*** Provided entries Section Begins ***

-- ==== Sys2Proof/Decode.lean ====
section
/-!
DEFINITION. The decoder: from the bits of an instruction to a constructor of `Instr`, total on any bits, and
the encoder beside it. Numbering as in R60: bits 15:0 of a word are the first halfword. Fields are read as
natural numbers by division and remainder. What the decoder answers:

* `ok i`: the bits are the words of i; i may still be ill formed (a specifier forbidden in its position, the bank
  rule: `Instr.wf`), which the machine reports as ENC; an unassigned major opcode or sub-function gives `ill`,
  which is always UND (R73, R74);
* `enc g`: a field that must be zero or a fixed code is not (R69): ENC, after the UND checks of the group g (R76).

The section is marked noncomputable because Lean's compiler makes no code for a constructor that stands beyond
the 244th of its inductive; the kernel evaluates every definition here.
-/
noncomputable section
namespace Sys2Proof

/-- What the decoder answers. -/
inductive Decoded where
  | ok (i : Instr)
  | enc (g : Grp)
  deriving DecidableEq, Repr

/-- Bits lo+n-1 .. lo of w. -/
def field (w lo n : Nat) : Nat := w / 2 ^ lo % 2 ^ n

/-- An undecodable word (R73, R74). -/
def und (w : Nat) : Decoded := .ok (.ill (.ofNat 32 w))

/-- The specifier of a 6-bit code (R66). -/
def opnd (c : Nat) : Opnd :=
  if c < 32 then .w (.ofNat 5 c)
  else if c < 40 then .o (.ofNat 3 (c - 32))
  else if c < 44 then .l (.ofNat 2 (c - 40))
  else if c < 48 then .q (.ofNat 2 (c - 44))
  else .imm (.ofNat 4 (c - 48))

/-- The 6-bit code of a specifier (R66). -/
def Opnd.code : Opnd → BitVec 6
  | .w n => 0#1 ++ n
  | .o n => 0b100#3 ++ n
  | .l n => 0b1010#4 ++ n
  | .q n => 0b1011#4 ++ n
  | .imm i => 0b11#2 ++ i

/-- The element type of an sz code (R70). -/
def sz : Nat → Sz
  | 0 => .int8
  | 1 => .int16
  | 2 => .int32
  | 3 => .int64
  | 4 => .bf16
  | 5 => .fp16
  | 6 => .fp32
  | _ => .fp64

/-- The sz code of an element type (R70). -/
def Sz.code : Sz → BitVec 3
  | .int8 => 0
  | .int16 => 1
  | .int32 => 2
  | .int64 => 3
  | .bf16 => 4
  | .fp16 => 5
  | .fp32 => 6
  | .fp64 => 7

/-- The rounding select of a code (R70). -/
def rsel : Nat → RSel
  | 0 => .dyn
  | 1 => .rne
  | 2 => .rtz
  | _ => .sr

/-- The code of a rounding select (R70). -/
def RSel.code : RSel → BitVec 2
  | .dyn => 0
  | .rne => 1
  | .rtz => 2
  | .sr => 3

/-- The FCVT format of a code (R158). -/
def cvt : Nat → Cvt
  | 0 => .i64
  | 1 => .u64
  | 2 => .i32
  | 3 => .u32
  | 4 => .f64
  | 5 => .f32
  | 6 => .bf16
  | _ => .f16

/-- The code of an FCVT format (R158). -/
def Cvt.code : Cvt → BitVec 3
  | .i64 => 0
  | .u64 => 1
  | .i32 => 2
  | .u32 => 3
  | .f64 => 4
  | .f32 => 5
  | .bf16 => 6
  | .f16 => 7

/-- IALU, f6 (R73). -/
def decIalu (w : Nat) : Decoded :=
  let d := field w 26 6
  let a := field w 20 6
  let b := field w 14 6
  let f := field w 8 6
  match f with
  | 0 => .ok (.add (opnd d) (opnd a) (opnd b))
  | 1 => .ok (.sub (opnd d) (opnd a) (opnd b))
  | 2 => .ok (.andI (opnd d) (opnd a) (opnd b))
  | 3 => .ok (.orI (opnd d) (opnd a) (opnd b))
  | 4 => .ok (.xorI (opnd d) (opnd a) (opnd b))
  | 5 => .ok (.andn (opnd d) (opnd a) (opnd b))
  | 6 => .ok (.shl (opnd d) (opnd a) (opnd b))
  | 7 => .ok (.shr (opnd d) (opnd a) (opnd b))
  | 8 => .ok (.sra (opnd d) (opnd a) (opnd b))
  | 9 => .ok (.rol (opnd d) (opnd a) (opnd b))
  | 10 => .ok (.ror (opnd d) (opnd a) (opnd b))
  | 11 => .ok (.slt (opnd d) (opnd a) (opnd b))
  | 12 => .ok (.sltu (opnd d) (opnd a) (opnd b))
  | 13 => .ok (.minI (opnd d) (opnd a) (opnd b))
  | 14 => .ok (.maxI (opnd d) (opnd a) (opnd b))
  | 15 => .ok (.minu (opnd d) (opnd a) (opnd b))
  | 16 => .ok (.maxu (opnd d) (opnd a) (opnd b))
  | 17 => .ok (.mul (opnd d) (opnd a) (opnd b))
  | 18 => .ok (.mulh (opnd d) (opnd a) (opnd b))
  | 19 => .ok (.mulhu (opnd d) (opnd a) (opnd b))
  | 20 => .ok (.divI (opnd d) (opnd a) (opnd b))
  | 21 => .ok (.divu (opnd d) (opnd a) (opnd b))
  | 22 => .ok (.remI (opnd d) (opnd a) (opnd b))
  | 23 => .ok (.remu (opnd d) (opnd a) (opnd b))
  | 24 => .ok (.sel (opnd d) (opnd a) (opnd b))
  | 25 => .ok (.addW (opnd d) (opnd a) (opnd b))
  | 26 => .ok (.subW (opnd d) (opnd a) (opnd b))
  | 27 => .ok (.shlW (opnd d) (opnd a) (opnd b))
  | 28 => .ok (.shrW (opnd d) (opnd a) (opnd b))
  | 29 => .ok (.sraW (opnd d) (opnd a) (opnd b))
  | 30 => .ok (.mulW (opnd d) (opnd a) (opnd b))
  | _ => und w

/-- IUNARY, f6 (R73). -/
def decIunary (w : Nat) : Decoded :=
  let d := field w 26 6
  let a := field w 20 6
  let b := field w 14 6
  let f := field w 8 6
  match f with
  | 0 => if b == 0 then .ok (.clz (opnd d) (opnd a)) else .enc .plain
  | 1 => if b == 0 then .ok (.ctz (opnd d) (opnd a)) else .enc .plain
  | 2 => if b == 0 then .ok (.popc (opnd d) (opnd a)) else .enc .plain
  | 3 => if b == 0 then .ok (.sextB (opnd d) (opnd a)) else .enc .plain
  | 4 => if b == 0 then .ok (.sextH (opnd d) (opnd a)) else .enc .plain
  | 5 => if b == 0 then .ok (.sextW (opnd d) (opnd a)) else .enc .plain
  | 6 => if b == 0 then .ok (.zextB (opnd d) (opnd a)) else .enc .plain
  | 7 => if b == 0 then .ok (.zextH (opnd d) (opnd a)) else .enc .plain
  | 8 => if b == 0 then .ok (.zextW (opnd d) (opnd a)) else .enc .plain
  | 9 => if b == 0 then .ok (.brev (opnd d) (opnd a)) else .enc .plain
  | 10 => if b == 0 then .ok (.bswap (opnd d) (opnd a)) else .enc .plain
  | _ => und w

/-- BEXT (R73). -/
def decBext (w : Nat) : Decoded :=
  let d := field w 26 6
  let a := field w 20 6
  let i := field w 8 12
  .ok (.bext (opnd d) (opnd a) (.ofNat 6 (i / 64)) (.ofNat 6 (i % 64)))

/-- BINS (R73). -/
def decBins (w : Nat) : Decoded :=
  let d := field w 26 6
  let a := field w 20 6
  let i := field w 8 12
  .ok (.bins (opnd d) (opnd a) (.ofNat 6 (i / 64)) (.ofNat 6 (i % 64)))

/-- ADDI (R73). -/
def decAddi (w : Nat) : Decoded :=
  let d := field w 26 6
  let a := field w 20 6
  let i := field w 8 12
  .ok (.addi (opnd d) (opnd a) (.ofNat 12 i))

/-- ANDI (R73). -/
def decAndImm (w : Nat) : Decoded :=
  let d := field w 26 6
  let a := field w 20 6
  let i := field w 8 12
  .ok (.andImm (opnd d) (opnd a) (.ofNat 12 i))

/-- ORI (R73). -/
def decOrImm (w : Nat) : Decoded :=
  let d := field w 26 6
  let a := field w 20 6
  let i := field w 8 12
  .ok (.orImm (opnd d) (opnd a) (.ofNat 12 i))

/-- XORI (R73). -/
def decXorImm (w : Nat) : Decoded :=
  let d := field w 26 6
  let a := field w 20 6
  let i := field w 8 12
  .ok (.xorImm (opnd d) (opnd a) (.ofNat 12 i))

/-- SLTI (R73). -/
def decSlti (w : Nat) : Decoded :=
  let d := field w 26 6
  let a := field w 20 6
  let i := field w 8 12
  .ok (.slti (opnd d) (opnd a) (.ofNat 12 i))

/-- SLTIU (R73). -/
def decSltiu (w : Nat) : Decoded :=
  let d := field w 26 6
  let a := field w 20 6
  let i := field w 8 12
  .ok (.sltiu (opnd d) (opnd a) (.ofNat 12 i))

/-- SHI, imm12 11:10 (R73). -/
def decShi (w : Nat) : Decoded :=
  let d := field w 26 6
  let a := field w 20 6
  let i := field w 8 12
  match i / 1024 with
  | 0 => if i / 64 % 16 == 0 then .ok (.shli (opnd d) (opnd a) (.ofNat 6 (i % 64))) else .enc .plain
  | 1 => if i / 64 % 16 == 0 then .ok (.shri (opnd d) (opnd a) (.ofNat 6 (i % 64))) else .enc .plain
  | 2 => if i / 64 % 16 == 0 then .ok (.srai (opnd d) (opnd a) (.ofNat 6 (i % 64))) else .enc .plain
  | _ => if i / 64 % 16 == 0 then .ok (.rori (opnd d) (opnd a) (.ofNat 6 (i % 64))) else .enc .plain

*** Provided entries Section Ends ***

What you have to do: Which lines of the data include "that"? Copy each of them.

Answer to the problem:
* `enc g`: a field that must be zero or a fixed code is not (R69): ENC, after the UND checks of the group g (R76).
The section is marked noncomputable because Lean's compiler makes no code for a constructor that stands beyond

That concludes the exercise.